[Information shown Boundary: Start]
-- ==== Sys2Proof/Machine/Lattice.lean ====
section
/-! DEFINITION. The checking lattice: W96 arithmetic (R129, R130), log-domain values (R133), cell operations (R132 to R137), and how a figure runs on what a tap carries (R138 to R147, R153 to R155, R166 to R182). -/

namespace Sys2Proof.Machine

/-! ### W96 (R129, R130) -/

/-- How a value that W96 cannot hold is rounded. -/
inductive Round where
  | even | away
deriving DecidableEq, Repr

/-- |m| / 2^k rounded to a whole number. -/
def roundShift (r : Round) (m k : Nat) : Nat :=
  let q := m / 2 ^ k
  let rem := m % 2 ^ k
  match r with
  | .away => if rem = 0 then q else q + 1
  | .even => if 2 * rem < 2 ^ k ∨ (2 * rem = 2 ^ k ∧ q % 2 = 0) then q else q + 1

/-- R129, R130: the W96 value of an exact value, with INX and OVF. -/
def w96By (r : Round) (d : Dy) : Acc :=
  if d.m = 0 then {}
  else
    let m := d.m.natAbs
    let n := Nat.log2 m + 1
    let want : Int := max ((n : Int) - 96) (-32768 - d.e)
    let q := if want ≤ 0 then m * 2 ^ (-want).toNat else roundShift r m want.toNat
    let inx := decide (0 < want) && m % 2 ^ want.toNat != 0
    let q' := if q = 2 ^ 96 then 2 ^ 95 else q
    let e := d.e + want + (if q = 2 ^ 96 then 1 else 0)
    let sign : Int := if d.m < 0 then -1 else 1
    if 32767 < e then { v := ⟨sign * ((2 : Int) ^ 96 - 1), 32767⟩, inx := inx, ovf := true }
    else if q' = 0 then { inx := inx }
    else { v := ⟨sign * (q' : Int), e⟩, inx := inx }

def w96 (d : Dy) : Acc := w96By .even d

/-! ### Log-domain values (R133) -/

/-- 2^(2^i / 4096) in units of 2^-100, rounded up, for i = 0 to 11. -/
def lvRoots : List Nat :=
  [0x1000b175effdc76ba38e31671d, 0x100162f3904051fa128bca9c56, 0x1002c605e2e8cec506d21bfc8a, 0x10058c86da1c09ea1ff19d294d,
   0x100b1afa5abcbed6129ab13ec2, 0x10163da9fb33356d84a66ae337, 0x102c9a3e778060ee6f7caca4f8, 0x1059b0d31585743ae7c548eb69,
   0x10b5586cf9890f6298b92b7185, 0x1172b83c7d517adcdf7c8c50ec, 0x1306fe0a31b7152de8d5a46306, 0x16a09e667f3bcc908b2fb1366f]

/-- 2^(r / 4096) for r below 4096, from above, in units of 2^-100. -/
def lvFrac (r : Nat) : Nat :=
  (lvRoots.zip (List.range 12)).foldl (fun a p => if r.testBit p.2 then roundShift .away (a * p.1) 100 else a) (2 ^ 100)

/-- The linear value of an LV, from above; 0x80000000 stands for zero. -/
def lvPow (a : Int) : Dy :=
  if a = -2147483648 then ⟨0, 0⟩
  else ⟨(lvFrac (a % 4096).toNat : Int), a / 4096 - 100⟩

/-- The least LV whose linear value is not below a value, found bit by bit. -/
def lvSearch (d : Dy) (base : Int) : Nat → Nat → Int
  | 0, r => if dyLe d (lvPow (base + r)) then base + r else base + r + 1
  | k + 1, r => if dyLe d (lvPow (base + (r + 2 ^ k : Nat) - 1)) then lvSearch d base k r else lvSearch d base k (r + 2 ^ k)

/-- The LV of an exact value: rounded upward, and up to 2 steps above its log2 in all (log entry 3). -/
def lvOf (slack : Nat) (d : Dy) : Int :=
  if d.m ≤ 0 then -2147483648
  else
    let top := 4096 * dyTop d
    let least := lvSearch d top 12 0
    let exact := decide (d.m.natAbs = 2 ^ Nat.log2 d.m.natAbs)
    least + (if exact then (slack : Int) else min 1 (slack : Int))

/-! ### Words and sources (R144, R145) -/

/-- R145. -/
inductive Src where
  | absent
  | tap (field : Nat)
  | cell (type v : Nat) (second : Bool)
  | run (first len : Nat)
  | param (i : Nat)
  | imp (k : Nat)
  | bad
deriving DecidableEq, Repr

def srcOf (b : BitVec 12) : Src :=
  let n := b.toNat
  match n / 512 with
  | 0 => .absent
  | 1 => .tap (bits n 8 4)
  | 2 => .cell (bits n 8 6) (bits n 5 1) (bit n 0)
  | 3 => .run (bits n 8 4) (bits n 3 1 + 1)
  | 4 => .param (bits n 5 0)
  | 5 => .imp (bits n 2 0)
  | _ => .bad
[Information shown Boundary: End]
Your goal: The expected response is the full set of records, reproduced exactly.

Answer box:
-- ==== Sys2Proof/Machine/Lattice.lean ====
section
/-! DEFINITION. The checking lattice: W96 arithmetic (R129, R130), log-domain values (R133), cell operations (R132 to R137), and how a figure runs on what a tap carries (R138 to R147, R153 to R155, R166 to R182). -/

namespace Sys2Proof.Machine

/-! ### W96 (R129, R130) -/

/-- How a value that W96 cannot hold is rounded. -/
inductive Round where
  | even | away
deriving DecidableEq, Repr

/-- |m| / 2^k rounded to a whole number. -/
def roundShift (r : Round) (m k : Nat) : Nat :=
  let q := m / 2 ^ k
  let rem := m % 2 ^ k
  match r with
  | .away => if rem = 0 then q else q + 1
  | .even => if 2 * rem < 2 ^ k ∨ (2 * rem = 2 ^ k ∧ q % 2 = 0) then q else q + 1

/-- R129, R130: the W96 value of an exact value, with INX and OVF. -/
def w96By (r : Round) (d : Dy) : Acc :=
  if d.m = 0 then {}
  else
    let m := d.m.natAbs
    let n := Nat.log2 m + 1
    let want : Int := max ((n : Int) - 96) (-32768 - d.e)
    let q := if want ≤ 0 then m * 2 ^ (-want).toNat else roundShift r m want.toNat
    let inx := decide (0 < want) && m % 2 ^ want.toNat != 0
    let q' := if q = 2 ^ 96 then 2 ^ 95 else q
    let e := d.e + want + (if q = 2 ^ 96 then 1 else 0)
    let sign : Int := if d.m < 0 then -1 else 1
    if 32767 < e then { v := ⟨sign * ((2 : Int) ^ 96 - 1), 32767⟩, inx := inx, ovf := true }
    else if q' = 0 then { inx := inx }
    else { v := ⟨sign * (q' : Int), e⟩, inx := inx }

def w96 (d : Dy) : Acc := w96By .even d

/-! ### Log-domain values (R133) -/

/-- 2^(2^i / 4096) in units of 2^-100, rounded up, for i = 0 to 11. -/
def lvRoots : List Nat :=
  [0x1000b175effdc76ba38e31671d, 0x100162f3904051fa128bca9c56, 0x1002c605e2e8cec506d21bfc8a, 0x10058c86da1c09ea1ff19d294d,
   0x100b1afa5abcbed6129ab13ec2, 0x10163da9fb33356d84a66ae337, 0x102c9a3e778060ee6f7caca4f8, 0x1059b0d31585743ae7c548eb69,
   0x10b5586cf9890f6298b92b7185, 0x1172b83c7d517adcdf7c8c50ec, 0x1306fe0a31b7152de8d5a46306, 0x16a09e667f3bcc908b2fb1366f]

/-- 2^(r / 4096) for r below 4096, from above, in units of 2^-100. -/
def lvFrac (r : Nat) : Nat :=
  (lvRoots.zip (List.range 12)).foldl (fun a p => if r.testBit p.2 then roundShift .away (a * p.1) 100 else a) (2 ^ 100)

/-- The linear value of an LV, from above; 0x80000000 stands for zero. -/
def lvPow (a : Int) : Dy :=
  if a = -2147483648 then ⟨0, 0⟩
  else ⟨(lvFrac (a % 4096).toNat : Int), a / 4096 - 100⟩

/-- The least LV whose linear value is not below a value, found bit by bit. -/
def lvSearch (d : Dy) (base : Int) : Nat → Nat → Int
  | 0, r => if dyLe d (lvPow (base + r)) then base + r else base + r + 1
  | k + 1, r => if dyLe d (lvPow (base + (r + 2 ^ k : Nat) - 1)) then lvSearch d base k r else lvSearch d base k (r + 2 ^ k)

/-- The LV of an exact value: rounded upward, and up to 2 steps above its log2 in all (log entry 3). -/
def lvOf (slack : Nat) (d : Dy) : Int :=
  if d.m ≤ 0 then -2147483648
  else
    let top := 4096 * dyTop d
    let least := lvSearch d top 12 0
    let exact := decide (d.m.natAbs = 2 ^ Nat.log2 d.m.natAbs)
    least + (if exact then (slack : Int) else min 1 (slack : Int))

/-! ### Words and sources (R144, R145) -/

/-- R145. -/
inductive Src where
  | absent
  | tap (field : Nat)
  | cell (type v : Nat) (second : Bool)
  | run (first len : Nat)
  | param (i : Nat)
  | imp (k : Nat)
  | bad
deriving DecidableEq, Repr

def srcOf (b : BitVec 12) : Src :=
  let n := b.toNat
  match n / 512 with
  | 0 => .absent
  | 1 => .tap (bits n 8 4)
  | 2 => .cell (bits n 8 6) (bits n 5 1) (bit n 0)
  | 3 => .run (bits n 8 4) (bits n 3 1 + 1)
  | 4 => .param (bits n 5 0)
  | 5 => .imp (bits n 2 0)
  | _ => .bad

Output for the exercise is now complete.